The Wambolt family: Insuring that history is preserved

Austin Lott
Star Staff Writer

Freddie Wambolt, a local insurance agent, recently moved his office into the historic Coleman residence at 2116 Main St. in Miles City.

The process of restoring the century-old, 4,700-square-foot home, and converting it to an office, took nearly six months and the help of about 20 area subcontractors. 

Wambolt himself put in lots of long nights and more than a few Saturdays to transform the residence, which had been converted into apartments.

Along the way, and especially toward the end of the project, he got lots of help from his wife, Amanda, as well as his father, Fred. They celebrated with an open house a little over a month ago, and the public just keeps marching in.

Freddie Wambolt said the office has quickly become a gathering spot.

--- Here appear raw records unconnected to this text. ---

/-- POST: the record is read when the descriptor starts; completion comes with the collective. A full context queue
lets the descriptor wait. -/
def collPost (c n : Nat) (d : Desc) (s : State) : State :=
  if dmaPaused s then s
  else
    let ag : Agent := { client := c, objs := none, mortar := true }
    let member := recField d.bytes 20 2
    match readRange s ag .read (recField d.bytes 24 8) 64 with
    | (va, .fault cls s1) => dmaFault c n d va cls .read id (startDesc c n d.id s1)
    | (_, .bad st s1) => completeDesc c n d st s1
    | (_, .ok bs s1) =>
      match hostGroup s1 c (recField d.bytes 18 2) with
      | none => refusePost c n 0 d bs s1
      | some g =>
        let e := g.entries.getD member 0
        if !(decide (member < g.n) && entHost e && decide (entModule e = s1.golger.moduleId)) then refusePost c n g.epoch d bs s1
        else
          let r : PostRec := { gid := g.gid, member := member, bytes := bs, sheds := 0, sats := 0, flags := 0
                               poster := .host c n d.id (descIrq d) (BitVec.ofNat 64 (recField d.bytes 0 8)) }
          match postRecord ag g r (startDesc c n d.id s1) with
          | .accepted s2 => settleLost 64 s2
          | .full _ => setDesc c n d.id (fun d => { d with started := false }) s
          | .ended (.ok _ s2) => settleLost 64 s2
          | .ended (.fault cls va kind s2) => dmaFault c n d va cls kind id s2
          | .ended (.bad st s2) => completeDesc c n d st s2

/-- Does the staging area lie in a pinned TIER 0 object of the client (R431, R455)? DESIGN CHOICE: the objects are those that
the client's admitted runs declare. -/
def hostStageOk (s : State) (c va : Nat) : Bool :=
  (s.stile.cur.toList ++ s.stile.runs).any fun r => r.client == c && r.admitted &&
    insideObject r.manifest (fun o => pinned o && objTier o == 0) va (2 ^ 21)

/-- OPEN: the declaration and its member list are read, checked and bound. -/
def collOpen (c n : Nat) (d : Desc) (s : State) : State :=
  if dmaPaused s then s
  else
    let ag : Agent := { client := c, objs := none, mortar := true }
    let hg := recField d.bytes 18 2
    let va := recField d.bytes 24 8
    match readRange s ag .read va 48 with
    | (fv, .fault cls s1) => dmaFault c n d fv cls .read id (startDesc c n d.id s1)
    | (_, .bad st s1) => completeDesc c n d st s1
    | (_, .ok db s1) =>
      let decl := leNat db
      let len := 8 * (declFirst decl + declN decl)
      if declN decl = 0 ∨ 32768 < declN decl ∨ 255 < hg ∨ (hostGroup s1 c hg).isSome then completeDesc c n d 0x0409 s1
      else match readRange s1 ag .read (va + 48) len with
        | (fv, .fault cls s2) => dmaFault c n d fv cls .read id (startDesc c n d.id s2)
        | (_, .bad st s2) => completeDesc c n d st s2
        | (_, .ok mb s2) =>
          let ms := (List.range (declFirst decl + declN decl)).map fun k => recField mb (8 * k) 8
          let room := decide (groupsUsed s2 < 4096) && decide (membersUsed s2 + declN decl ≤ 32768)
          if !room ∨ !declOk s2 true decl ms (fun e => entHost e) ∨ !hostStageOk s2 c (declField decl 32 8) then completeDesc c n d 0x0409 s2
          else
            let same := s2.mortar.groups.find? fun g => g.host && g.client == c && g.stageVa == declField decl 32 8 && g.ctx.isSome
            match (same.bind (·.ctx)).orElse fun _ => freeCtx s2 with
            | none => completeDesc c n d 0x0408 s2
            | some k =>
              let s3 := if same.isSome then s2 else bindCtx k c 0 (declField decl 32 8) true s2
              completeDesc c n d 0 { s3 with mortar := { s3.mortar with
                groups := s3.mortar.groups ++ [mkGroup s3 true decl ms c 0 k hg] } }

/-- HOST_COLL_POST and HOST_COLL_OPEN start the queue's next descriptor. -/
def collPostDesc (c n : Nat) (s : State) : State :=
  match nextOf s c n 4 (some 0) with
  | none => s
  | some d => collPost c n d s
def collOpenDesc (c n : Nat) (s : State) : State :=
  match nextOf s c n 4 (some 1) with
  | none => s
  | some d => collOpen c n d s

“Coffee or conversation, customers and locals alike have stopped by just to enjoy it,” he said. 

That’s precisely what Kate Hampton, the community preservation coordinator from the Montana Historical Society, said about historic homes.

“The homes are places that are touchstones of our community, where we can connect with other people and with the history of our community,” she said. 

The Coleman residence was home to James Coleman, who moved to Miles City after arriving in the area in 1876.

One of the founders of the Miles City Chamber of Commerce, Coleman was successful in several business ventures before deciding to build the home for his family in 1912.

The 2 1/2 story home is an American foursquare, one of the most-popular home styles from the 1890s through the 1930s. It is characterized by its simple box shape, clean lines, low-hipped roof, and large central dormer.  

The interior strikes a balance between being an office, with all the modern technology, and being on the National Register of Historic Places.

That holds true for the work space where Wambolt, an avid collector of vintage memorabilia, does business. 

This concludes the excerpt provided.